Collected data entries:
-- ==== Sys2Proof/Machine/CellCmd.lean ====
section
/-! DEFINITION. The meanings of the cell's operations (ch. 4) and of the steps that start and stop a cell's issue (R37, R107–R118). -/

namespace Sys2Proof.Machine

/-- The program word at an address of the active page, as the slot's datapath fetches it (R70, R73, R435). -/
def progRead (s : State) (k pc : Nat) (e : Ecc) : Word × State :=
  let m := memSlot s k
  let pg := if (cellAt s k).sample then curPage s k else ppage s k
  let a := 0x800 * pg + pc % 2048
  let p := 0x800 * (1 - pg) + pc % 2048
  match e with
  | .double =>
    if m = k then (0, cellEcc s k 0 .double)
    else if mget false s.mem.mark (m * 0x4000 + p) then (0, onCell s k (fun c => { c with fenceNext := true }))
    else (cellWord s m p, s)
  | e => (cellWord s m a, cellEcc s k 0 e)

/-- The facts of an operation of an instruction issued whole. -/
def factsEnv (stalls : Nat) (f : Option OpFacts) : OpEnv :=
  match f with
  | none => { stalls := stalls }
  | some f => { ecc := f.ecc, stalls := stalls, coll := f.coll, mism := f.mism, badHere := f.badHere.map Fin.val,
                badThere := f.badThere.map Fin.val, badPoint := f.badPoint }

/-- Issue the instruction word at the cell's program counter: its legal operations take effect together (R80, R106). `facts`: what
physics adds to each, MAC, MV0, MV1, CTL. -/
def issueWord (s : State) (k stalls : Nat) (e : Ecc) (facts : List OpFacts) : State :=
  let c := cellAt s k
  let r := progRead s k c.pc e
  let s := forEach (issueOps (!c.sample) r.1 c.pc).zipIdx r.2 (fun s x =>
    cellOp (onCell s k (countIssue (!c.sample) x.1 (retireOf x.1))) k (!c.sample) x.1 (factsEnv stalls facts[x.2]?))
  onCell s k (fun c => { c with void := true })

/-- At cycle φ the slot's sample program begins: its first instruction issues (R37, R105, R112, R430). -/
def sampleStart (s : State) (k stalls : Nat) (e : Ecc) (facts : List OpFacts) : State :=
  let pg := pageOf s k
  let c := cellAt s k
  if slotState s k ≠ 1 ∨ domOf s (k / 68) = 0 ∨ pg.present = false ∨ c.sample ∨ c.done ∨ c.quench ≠ 0 then s else
  let c := landAll c
  let s := setCell s k (stBlk { c with cyc := pg.phase, atZero := false, pc := pg.entry, npc := none, dead := 0, iss := [], void := false,
                                       frz := 0, sample := true, loops := [], stalls := 0, retire := pg.phase } false)
  issueWord s k stalls e facts

/-- At cycle φX of a crossfade tick the new program begins on the active page (R238). -/
def crossStart (s : State) (k stalls : Nat) (e : Ecc) (facts : List OpFacts) : State :=
  let c := cellAt s k
  if slotState s k ≠ 1 ∨ domOf s (k / 68) = 0 ∨ !xfOld s k ∨ c.sample ∨ !c.done ∨ c.quench ≠ 0 then s else
  let o := pageOf s k
  let fx := o.phase + o.len + o.w + 4
  let s := onCmt s k (fun x => { x with xnew := true })
  let pg := pageOf s k
  if pg.present = false then s else
  let c := landAll c
  let s := setCell s k (stBlk { c with cyc := fx, atZero := false, pc := pg.entry, npc := none, dead := 0, iss := [], void := false,
                                       frz := 0, sample := true, done := false, loops := [], retire := fx } false)
  issueWord s k stalls e facts

/-- The program page that is active: the one whose block task runs, also while a crossfade runs the old sample program (R109, R239). -/
def blockPage (s : State) (k : Nat) : PageInfo := mget {} s.mem.page (memSlot s k * 2 + ppage s k)

/-- The cell's block issue stops for the yield lead of a slot at phase `ph`: nothing issues till φ − 22; what is in flight lands by
φ − 20 (R112, R113). -/
def leadCell (ph : Nat) (c : Cell) : Cell :=
  { c with dead := ph + b2n c.atZero - 22 - c.cyc, iss := [], void := false,
           flight := c.flight.map (fun l => { l with due := min l.due (c.clk + (ph - 20 - c.cyc)) }) }

/-- YIELD_REDIRECTION's work (R108, R112, R117). -/
def yieldRedirect (s : State) (k : Nat) (withdrawn : Bool) : State :=
  let ph := (pageOf s k).phase
  let v := (blockPage s k).vYield
  let b := bstate s k
  let s := if withdrawn then rinc s (celBtaskA k) 8 8 else s
  if b = 1 ∨ b = 2 then
    onCell s k (fun c =>
      let c := passTo (ph - 25) c
      let q := if b = 1 then nextPc c else (c.bpc, c)
      stBlk (leadCell ph { q.2 with bpc := q.1, half := 1, hloops := [], savedSt := c.bst, redir := c.clk, npc := some v }) true)
  else if b = 4 then setBstate (onCell s k (fun c => { landAll c with half := 0, npc := none, dead := 0, iss := [], void := false })) k 3
  else s

/-- YIELD_OVERRUN's work (R115). -/
def yieldOverran (s : State) (k : Nat) : State :=
  let c := cellAt s k
  if c.half ≠ 1 then s else
  let s := setBstate (onCell s k (fun c => { c with half := 0, npc := none, dead := 0, iss := [], void := false })) k 5
  let s := rsetBit s (celErrA k) 19
  let m := domOf s (k / 68)
  fltDetect s { cls := 3, sev := 3, unit := 0x1000 + logicalOf s k, btc := tickEndBtc s m, detail := rfld s (celErrA k) 16 6,
                cyc := baseCycle s m ((pageOf s k).phase - 3), oslot := k % 68 }

/-- BLOCK_RESUME's work: a yielded task begins its resume half at the first block issue cycle after the slot (R116). -/
def blockResumed (s : State) (k : Nat) : State :=
  let c := cellAt s k
  let pg := pageOf s k
  let lead := !c.done && decide (pg.phase ≤ c.cyc + 24)
  if bstate s k ≠ 3 ∨ c.sample ∨ (xfOld s k ∧ c.done) ∨ slotState s k ≠ 1 ∨ c.quench ≠ 0 ∨ (c.done ∧ cellC s k ≤ c.slotEnd + 64)
    ∨ (lead ∧ pg.present) then s else
  let c := landAll c
  let s := setCell s k (stBlk { c with half := 2, hloops := [], npc := some (blockPage s k).vResume, dead := 0, iss := [], void := false,
                                       frz := 0,
                                       cyc := if c.done then max c.cyc (c.slotEnd - 1) else if lead then max c.cyc (pg.phase - 1)
                                         else c.cyc } true)
  setBstate s k 4

/-- The block task starts afresh at ENTRY (R119). -/
def blockFresh (s : State) (k : Nat) : State :=
  let again := (cellAt s k).started
  let e := (blockPage s k).vEntry
  let s := onCell s k (fun c => stBlk { c with half := 0, npc := some e, dead := 0, iss := [], void := false, bst := 0, savedSt := 0,
                                               bloops := [], hloops := [], started := true } true)
  let s := if again then rsetBit s (celBtaskA k) 7 else s
  setBstate s k 1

Exercise requirements: All lines that hold the word "first" should be copied from the data.

Answer:
/-- At cycle φ the slot's sample program begins: its first instruction issues (R37, R105, R112, R430). -/
/-- BLOCK_RESUME's work: a yielded task begins its resume half at the first block issue cycle after the slot (R116). -/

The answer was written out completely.